▶ **WORK TO BE COMPLETED**
Across the records that follow, how many lines contain the string "those"? Answer with the number only.

[Collected data entries]
○ ○ ○ ○

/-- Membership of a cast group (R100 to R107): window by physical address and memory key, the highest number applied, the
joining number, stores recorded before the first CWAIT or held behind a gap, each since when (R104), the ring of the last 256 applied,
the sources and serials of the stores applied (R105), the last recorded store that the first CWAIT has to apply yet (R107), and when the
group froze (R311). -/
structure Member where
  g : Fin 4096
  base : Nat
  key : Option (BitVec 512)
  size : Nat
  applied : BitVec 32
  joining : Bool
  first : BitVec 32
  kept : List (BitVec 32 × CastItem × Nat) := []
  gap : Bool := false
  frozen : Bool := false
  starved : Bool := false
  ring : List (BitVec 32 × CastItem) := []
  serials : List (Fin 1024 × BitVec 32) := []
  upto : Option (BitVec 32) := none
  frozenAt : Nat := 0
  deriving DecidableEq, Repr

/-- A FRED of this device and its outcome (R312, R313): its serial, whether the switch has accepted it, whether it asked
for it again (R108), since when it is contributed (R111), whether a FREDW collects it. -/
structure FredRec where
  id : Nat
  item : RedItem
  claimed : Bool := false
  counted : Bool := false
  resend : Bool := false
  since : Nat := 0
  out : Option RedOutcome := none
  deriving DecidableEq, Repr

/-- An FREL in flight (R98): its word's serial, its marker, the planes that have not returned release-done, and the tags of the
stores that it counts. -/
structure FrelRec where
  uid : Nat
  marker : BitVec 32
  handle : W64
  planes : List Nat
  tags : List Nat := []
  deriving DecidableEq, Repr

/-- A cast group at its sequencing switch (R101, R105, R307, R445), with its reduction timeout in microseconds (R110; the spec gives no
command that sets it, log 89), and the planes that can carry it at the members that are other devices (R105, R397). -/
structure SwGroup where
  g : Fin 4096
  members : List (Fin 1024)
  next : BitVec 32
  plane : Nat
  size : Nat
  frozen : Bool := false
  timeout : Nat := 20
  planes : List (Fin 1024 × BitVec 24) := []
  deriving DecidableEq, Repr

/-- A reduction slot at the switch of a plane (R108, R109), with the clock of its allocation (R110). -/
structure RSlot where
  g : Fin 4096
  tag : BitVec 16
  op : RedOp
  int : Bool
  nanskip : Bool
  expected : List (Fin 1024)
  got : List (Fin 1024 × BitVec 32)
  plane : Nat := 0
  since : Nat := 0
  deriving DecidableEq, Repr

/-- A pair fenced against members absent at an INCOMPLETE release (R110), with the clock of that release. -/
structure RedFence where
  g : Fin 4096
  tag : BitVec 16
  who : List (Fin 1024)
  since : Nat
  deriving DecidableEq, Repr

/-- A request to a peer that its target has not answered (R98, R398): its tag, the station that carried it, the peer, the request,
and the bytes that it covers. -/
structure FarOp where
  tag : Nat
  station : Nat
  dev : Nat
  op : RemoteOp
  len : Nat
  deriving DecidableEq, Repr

○ ○ ○ ○

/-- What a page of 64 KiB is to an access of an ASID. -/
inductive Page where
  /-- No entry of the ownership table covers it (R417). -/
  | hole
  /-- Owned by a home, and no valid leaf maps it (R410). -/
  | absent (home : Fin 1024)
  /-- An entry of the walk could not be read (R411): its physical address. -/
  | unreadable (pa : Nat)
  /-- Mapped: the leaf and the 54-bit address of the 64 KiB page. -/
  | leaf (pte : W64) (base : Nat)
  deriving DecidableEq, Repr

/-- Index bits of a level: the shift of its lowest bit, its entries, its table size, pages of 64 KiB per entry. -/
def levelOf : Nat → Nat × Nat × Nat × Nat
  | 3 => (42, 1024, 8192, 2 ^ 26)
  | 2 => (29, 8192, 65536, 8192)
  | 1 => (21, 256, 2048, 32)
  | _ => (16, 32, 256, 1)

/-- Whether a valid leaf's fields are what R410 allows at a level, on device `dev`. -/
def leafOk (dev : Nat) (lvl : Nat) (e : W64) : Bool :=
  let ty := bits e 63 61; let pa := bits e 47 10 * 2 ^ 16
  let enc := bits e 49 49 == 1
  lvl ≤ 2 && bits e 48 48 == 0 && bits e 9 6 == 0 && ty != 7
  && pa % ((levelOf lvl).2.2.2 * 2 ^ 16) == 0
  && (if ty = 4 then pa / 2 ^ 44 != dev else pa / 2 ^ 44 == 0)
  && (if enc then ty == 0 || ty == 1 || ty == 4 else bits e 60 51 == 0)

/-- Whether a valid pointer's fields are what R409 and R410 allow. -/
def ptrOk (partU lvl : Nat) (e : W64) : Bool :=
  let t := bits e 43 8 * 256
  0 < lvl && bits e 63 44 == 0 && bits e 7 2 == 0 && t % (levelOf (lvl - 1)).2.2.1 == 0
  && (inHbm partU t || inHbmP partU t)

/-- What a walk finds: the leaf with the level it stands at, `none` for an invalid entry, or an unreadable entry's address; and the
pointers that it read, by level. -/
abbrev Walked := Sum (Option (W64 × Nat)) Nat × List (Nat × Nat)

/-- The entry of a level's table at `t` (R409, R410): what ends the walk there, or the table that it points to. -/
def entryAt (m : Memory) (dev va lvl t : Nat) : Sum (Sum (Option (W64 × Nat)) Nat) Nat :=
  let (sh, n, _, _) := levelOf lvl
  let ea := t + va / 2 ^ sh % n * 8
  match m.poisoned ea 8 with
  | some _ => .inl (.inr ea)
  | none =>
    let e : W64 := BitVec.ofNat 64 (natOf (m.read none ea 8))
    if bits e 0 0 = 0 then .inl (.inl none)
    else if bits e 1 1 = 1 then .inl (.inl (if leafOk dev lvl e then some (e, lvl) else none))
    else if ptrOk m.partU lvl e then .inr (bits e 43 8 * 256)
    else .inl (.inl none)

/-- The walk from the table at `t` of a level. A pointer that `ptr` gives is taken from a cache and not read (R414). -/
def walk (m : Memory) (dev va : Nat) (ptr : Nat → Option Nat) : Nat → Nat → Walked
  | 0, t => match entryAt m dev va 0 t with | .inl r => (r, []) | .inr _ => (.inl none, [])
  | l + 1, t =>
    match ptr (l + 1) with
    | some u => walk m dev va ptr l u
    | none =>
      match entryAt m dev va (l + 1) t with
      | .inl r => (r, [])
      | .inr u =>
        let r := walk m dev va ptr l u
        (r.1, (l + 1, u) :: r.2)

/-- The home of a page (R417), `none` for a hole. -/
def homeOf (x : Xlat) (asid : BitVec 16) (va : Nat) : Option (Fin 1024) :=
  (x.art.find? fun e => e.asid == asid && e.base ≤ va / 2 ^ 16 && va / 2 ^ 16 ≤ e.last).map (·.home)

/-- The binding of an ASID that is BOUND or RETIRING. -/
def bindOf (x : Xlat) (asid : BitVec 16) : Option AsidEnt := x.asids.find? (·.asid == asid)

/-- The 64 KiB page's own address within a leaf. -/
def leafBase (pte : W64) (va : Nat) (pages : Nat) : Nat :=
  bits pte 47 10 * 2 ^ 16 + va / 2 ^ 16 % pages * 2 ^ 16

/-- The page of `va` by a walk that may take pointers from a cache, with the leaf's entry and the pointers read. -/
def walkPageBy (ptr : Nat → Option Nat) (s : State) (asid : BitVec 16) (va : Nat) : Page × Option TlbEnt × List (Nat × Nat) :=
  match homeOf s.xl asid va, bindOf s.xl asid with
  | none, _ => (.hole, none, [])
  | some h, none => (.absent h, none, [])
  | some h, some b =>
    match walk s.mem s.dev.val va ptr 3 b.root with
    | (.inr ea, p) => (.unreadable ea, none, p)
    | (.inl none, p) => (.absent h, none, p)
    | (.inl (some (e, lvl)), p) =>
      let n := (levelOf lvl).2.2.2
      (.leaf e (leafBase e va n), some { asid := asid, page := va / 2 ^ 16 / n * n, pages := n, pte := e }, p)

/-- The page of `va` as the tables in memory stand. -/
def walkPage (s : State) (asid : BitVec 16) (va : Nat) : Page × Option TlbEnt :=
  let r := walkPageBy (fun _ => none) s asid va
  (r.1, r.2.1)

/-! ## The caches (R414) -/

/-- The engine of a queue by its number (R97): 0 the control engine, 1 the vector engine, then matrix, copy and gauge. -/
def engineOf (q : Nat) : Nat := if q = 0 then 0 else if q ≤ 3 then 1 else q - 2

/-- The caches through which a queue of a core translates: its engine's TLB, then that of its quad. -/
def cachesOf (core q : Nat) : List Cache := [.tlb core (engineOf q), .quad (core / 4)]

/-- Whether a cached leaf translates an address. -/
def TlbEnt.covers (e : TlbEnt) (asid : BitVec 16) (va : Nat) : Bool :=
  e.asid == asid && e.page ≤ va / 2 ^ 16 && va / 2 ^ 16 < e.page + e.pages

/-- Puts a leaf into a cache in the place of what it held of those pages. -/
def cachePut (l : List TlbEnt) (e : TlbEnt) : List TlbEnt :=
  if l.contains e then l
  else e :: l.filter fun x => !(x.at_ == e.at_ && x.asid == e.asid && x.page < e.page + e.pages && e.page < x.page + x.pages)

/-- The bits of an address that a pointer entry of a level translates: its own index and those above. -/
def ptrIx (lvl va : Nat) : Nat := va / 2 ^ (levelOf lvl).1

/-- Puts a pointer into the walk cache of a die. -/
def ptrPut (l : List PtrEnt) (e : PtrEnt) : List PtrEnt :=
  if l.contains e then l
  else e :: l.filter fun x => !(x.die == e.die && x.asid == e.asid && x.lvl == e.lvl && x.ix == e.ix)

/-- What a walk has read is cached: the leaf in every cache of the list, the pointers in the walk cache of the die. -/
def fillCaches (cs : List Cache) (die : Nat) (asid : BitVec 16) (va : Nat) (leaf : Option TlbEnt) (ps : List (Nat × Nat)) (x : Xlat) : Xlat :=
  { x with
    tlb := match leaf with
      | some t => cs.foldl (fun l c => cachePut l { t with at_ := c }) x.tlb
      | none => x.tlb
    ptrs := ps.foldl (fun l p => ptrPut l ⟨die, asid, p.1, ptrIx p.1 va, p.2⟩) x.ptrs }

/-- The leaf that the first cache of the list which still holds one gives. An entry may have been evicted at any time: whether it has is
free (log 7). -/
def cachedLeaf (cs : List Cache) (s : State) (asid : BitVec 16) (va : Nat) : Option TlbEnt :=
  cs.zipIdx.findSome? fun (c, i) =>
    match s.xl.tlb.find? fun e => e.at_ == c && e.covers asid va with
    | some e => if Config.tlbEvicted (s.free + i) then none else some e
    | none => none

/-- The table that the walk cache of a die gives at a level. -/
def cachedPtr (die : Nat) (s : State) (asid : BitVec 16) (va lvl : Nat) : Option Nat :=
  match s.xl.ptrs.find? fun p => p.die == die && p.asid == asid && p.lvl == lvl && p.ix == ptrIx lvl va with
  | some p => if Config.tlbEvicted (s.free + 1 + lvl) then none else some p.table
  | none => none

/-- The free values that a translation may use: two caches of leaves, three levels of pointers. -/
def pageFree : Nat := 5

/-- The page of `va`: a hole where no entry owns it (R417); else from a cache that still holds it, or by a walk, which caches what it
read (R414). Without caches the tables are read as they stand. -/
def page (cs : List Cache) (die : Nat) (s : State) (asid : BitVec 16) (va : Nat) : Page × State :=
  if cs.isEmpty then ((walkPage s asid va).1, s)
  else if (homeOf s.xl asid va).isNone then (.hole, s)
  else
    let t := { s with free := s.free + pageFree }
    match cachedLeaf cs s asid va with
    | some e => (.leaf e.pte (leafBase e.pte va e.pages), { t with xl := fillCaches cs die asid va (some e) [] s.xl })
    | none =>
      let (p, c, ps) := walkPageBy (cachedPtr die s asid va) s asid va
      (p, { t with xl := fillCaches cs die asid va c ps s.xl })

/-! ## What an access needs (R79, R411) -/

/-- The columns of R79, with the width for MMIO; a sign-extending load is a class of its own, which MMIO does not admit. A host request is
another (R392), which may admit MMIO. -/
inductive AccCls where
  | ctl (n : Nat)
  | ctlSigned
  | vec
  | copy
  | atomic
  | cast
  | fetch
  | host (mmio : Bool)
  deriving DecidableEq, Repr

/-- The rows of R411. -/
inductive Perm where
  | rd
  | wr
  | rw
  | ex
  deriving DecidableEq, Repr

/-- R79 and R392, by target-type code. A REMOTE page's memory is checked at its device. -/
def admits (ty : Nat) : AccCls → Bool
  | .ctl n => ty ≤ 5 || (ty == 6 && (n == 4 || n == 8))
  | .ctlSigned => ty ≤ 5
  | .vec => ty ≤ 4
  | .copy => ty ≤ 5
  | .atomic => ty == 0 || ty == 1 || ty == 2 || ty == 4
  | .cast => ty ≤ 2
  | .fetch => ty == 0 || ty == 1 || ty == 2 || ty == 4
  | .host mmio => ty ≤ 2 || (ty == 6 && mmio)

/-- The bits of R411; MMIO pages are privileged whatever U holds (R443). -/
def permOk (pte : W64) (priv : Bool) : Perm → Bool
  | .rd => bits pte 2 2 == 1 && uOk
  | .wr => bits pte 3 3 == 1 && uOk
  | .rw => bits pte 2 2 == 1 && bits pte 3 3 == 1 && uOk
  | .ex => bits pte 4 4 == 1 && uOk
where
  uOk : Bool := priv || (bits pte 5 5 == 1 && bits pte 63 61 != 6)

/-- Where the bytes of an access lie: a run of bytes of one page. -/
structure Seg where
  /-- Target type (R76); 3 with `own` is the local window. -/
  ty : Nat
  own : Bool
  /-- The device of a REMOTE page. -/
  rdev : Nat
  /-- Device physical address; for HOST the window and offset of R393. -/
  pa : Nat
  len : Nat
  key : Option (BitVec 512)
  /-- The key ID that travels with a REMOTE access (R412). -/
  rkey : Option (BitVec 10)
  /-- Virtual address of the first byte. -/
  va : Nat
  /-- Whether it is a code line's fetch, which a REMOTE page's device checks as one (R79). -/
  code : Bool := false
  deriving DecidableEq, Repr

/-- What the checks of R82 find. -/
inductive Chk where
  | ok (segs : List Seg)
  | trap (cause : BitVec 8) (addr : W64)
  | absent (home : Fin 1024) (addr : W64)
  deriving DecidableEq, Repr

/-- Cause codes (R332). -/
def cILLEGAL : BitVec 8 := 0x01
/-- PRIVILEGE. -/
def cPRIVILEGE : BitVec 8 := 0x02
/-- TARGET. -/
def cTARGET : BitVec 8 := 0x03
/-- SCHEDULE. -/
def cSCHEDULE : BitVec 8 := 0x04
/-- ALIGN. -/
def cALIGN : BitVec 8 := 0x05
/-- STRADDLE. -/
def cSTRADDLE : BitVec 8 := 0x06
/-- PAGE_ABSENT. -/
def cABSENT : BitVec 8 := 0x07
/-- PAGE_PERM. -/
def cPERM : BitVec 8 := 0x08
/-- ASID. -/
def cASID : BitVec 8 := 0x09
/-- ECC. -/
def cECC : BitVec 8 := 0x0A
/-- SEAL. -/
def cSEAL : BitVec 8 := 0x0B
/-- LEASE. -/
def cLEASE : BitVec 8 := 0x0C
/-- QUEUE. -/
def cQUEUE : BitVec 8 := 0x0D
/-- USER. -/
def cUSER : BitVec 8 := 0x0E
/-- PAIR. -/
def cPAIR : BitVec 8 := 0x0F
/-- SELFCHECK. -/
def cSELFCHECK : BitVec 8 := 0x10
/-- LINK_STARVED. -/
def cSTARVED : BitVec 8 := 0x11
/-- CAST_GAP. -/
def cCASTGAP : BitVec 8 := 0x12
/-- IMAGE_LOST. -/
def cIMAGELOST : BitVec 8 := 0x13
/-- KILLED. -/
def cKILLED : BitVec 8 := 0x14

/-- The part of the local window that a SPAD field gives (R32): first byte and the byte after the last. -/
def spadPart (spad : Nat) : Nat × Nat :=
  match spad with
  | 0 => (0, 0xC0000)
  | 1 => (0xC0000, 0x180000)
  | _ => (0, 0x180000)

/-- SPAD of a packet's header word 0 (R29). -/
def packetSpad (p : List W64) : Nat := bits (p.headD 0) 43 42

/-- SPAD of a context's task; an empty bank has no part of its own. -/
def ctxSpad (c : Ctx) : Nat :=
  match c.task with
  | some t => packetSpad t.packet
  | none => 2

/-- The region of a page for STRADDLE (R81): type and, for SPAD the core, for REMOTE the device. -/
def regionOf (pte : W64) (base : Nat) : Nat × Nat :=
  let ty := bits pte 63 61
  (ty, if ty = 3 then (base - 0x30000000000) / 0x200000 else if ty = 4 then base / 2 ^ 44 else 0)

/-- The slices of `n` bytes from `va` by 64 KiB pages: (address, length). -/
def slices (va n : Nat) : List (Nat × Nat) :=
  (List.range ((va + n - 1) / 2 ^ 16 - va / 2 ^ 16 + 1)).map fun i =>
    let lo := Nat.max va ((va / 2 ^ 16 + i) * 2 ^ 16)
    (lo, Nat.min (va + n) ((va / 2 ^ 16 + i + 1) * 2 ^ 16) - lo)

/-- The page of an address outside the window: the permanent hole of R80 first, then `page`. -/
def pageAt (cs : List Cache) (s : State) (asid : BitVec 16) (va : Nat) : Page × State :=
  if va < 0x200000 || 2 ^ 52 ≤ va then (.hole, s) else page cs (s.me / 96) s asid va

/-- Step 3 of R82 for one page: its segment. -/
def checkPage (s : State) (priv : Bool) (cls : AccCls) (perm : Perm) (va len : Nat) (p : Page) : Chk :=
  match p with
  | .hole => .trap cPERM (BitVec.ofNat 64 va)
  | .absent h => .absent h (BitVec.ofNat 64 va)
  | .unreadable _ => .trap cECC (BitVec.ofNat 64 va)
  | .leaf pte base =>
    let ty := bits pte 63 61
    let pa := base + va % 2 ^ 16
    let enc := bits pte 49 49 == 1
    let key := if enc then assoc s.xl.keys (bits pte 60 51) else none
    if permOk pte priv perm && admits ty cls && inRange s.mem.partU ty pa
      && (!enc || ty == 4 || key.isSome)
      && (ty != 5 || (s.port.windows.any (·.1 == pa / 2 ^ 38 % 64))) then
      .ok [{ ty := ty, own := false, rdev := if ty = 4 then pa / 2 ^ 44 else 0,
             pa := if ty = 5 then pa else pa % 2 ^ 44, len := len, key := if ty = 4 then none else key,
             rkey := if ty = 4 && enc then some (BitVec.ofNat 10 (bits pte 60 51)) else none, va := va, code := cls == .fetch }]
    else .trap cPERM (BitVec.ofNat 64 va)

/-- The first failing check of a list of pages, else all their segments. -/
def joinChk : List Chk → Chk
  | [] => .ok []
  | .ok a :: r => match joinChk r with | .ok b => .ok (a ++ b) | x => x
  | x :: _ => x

○ ○ ○ ○

▶ **REPLY TO THE TASK**
2